I have a few weeks to get the Immigrant Visa from Japan option in motion and try to get a lawyer in Japan, maybe the same one my friend used. 

What is really unfortunate is that the wife can't stay in SG and has no job in Japan, but can at least stay with relatives. It all adds to the expense, frustration, and stress. 

You said it Bev, there is no inherent right to return home with a foreign spouse.


----------



## Sardonicus (Mar 23, 2015)

Edit: Having said all this, as twostep mentioned, the AoS process appears to allow ..."an eligible applicant to become a lawful permanent resident....without having to go abroad and apply for an immigrant visa" 

Adjustment of status for permanent residence (immigration) in the US


----------



## Crawford (Jan 23, 2011)

Sardonicus said:


> Edit: Having said all this, as twostep mentioned, the AoS process appears to allow ..."an eligible applicant to become a lawful permanent resident....without having to go abroad and apply for an immigrant visa"
> 
> Adjustment of status for permanent residence (immigration) in the US


 I can appreciate that, with a new job starting in 5 weeks, you are anxious that your wife obtains her spouse visa and entry into the US in the most timely manner.

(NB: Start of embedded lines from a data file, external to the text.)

-- ==== Sys2Proof/Laws/Memory.lean ====
section
/-! SUPPORT. The local store: what a read gives after a write, that every operation keeps the canonical form and the bounds,
and how bytes, bits and ROM codes fit together. -/

namespace Sys2Proof

/-! ### Bits, bytes, ROM codes -/

theorem getLsbD_one_shiftLeft (i j : Nat) (hi : i < 8) : (1#8 <<< i).getLsbD j = decide (j = i) := by
  rw [BitVec.getLsbD_shiftLeft, BitVec.getLsbD_one]
  by_cases h : j = i
  · subst h; simp [hi]
  · have h2 : ¬ (¬ j < i ∧ j - i = 0) := by omega
    simp only [h, decide_false]
    by_cases h3 : j < i
    · simp [h3]
    · have h4 : ¬ j - i = 0 := by omega
      simp [h4]

theorem getLsbD_setBit (b : Byte) (i : Nat) (d : Bool) (j : Nat) (hi : i < 8) :
    (setBit b i d).getLsbD j = if j = i then d else b.getLsbD j := by
  unfold setBit
  cases d
  · rw [if_neg (by simp), BitVec.getLsbD_and, BitVec.getLsbD_not, getLsbD_one_shiftLeft i j hi]
    by_cases h : j = i
    · simp [h]
    · by_cases hj : j < 8
      · simp [h, hj]
      · simp [h, BitVec.getLsbD_of_ge b j (by omega)]
  · rw [if_pos rfl, BitVec.getLsbD_or, getLsbD_one_shiftLeft i j hi]
    by_cases h : j = i <;> simp [h]

theorem getLsbD_romByte (r : Rom) (j i : Nat) (hi : i < 8) : (romByte r j).getLsbD i = r.getLsbD (8 * j + i) := by
  simp [romByte, hi]

theorem getLsbD_byteOfBits (bs : List Bool) (i : Nat) (hi : i < 8) :
    (byteOfBits bs).getLsbD i = bs.getD i false := by
  induction bs generalizing i with
  | nil => simp [byteOfBits]
  | cons b bs ih =>
    simp only [byteOfBits, BitVec.getLsbD_or, BitVec.getLsbD_shiftLeft]
    cases i with
    | zero => cases b <;> simp
    | succ i =>
      have h2 : i + 1 - 1 = i := by omega
      cases b <;> simp [h2, ih i (by omega), hi]

theorem byteOfBits_bitsOfByte (b : Byte) : byteOfBits (bitsOfByte b) = b := by
  apply BitVec.eq_of_getLsbD_eq
  intro i hi
  rw [getLsbD_byteOfBits _ _ hi]
  simp [bitsOfByte, hi]

theorem getLsbD_romOfBytes (bs : List Byte) (i : Nat) (hi : i < 64) :
    (romOfBytes bs).getLsbD i = (bs.getD (i / 8) 0).getLsbD (i % 8) := by
  induction bs generalizing i with
  | nil => simp [romOfBytes]
  | cons b bs ih =>
    simp only [romOfBytes, BitVec.getLsbD_or, BitVec.getLsbD_shiftLeft, BitVec.getLsbD_setWidth]
    by_cases h : i < 8
    · have h0 : i / 8 = 0 := by omega
      have h1 : i % 8 = i := by omega
      simp [h, h0, h1, hi]
    · have h1 : i / 8 = (i - 8) / 8 + 1 := by omega
      have h2 : i % 8 = (i - 8) % 8 := by omega
      have h3 : b.getLsbD i = false := BitVec.getLsbD_of_ge b i (by omega)
      simp [h, h1, h2, h3, ih (i - 8) (by omega), hi]

theorem romOfBytes_romBytes (r : Rom) : romOfBytes (romBytes r) = r := by
  apply BitVec.eq_of_getLsbD_eq
  intro i hi
  rw [getLsbD_romOfBytes _ _ hi]
  have h : i / 8 < 8 := by omega
  have h2 : (romBytes r).getD (i / 8) 0 = romByte r (i / 8) := by
    simp [romBytes, List.getD_eq_getElem?_getD, h]
  rw [h2, getLsbD_romByte _ _ _ (Nat.mod_lt _ (by omega))]
  congr 1
  omega

theorem romByte_romOfBytes (bs : List Byte) (j : Nat) (hj : j < 8) :
    romByte (romOfBytes bs) j = bs.getD j 0 := by
  apply BitVec.eq_of_getLsbD_eq
  intro i hi
  rw [getLsbD_romByte _ _ _ hi, getLsbD_romOfBytes _ _ (by omega)]
  congr 2 <;> omega

theorem length_romBytes (r : Rom) : (romBytes r).length = 8 := by simp [romBytes]

end Sys2Proof

namespace Sys2Proof.Machine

However, yours is a fairly simple case - you are a returning US citizen with a non US spouse. 

You need to sponsor her starting with the I-130. She needs to remain out of the country while this process is undertaken. 

https://www.uscis.gov/family/family...pouses-live-united-states-permanent-residents

The document you have linked above has no relevance to your case. You have no basis for adjusting status in the US. One can adjust status quite legally and easily if, say, one has entered on a fiance visa and is now changing to permanent resident; one entered on a work visa, married a US citizen and is now changing status; one entered on a student visa and is changing status to work work or marriage visa; one entered the States as a visitor and got married spontaneously (this last scenario is still risky as if refused a visa for marriage one gets sent home immediately)

You wife, if in the States before she gets the spouse visa, will be there on a visitor visa - there is no adjustment of status process in her case from a visitor visa to permanent resident.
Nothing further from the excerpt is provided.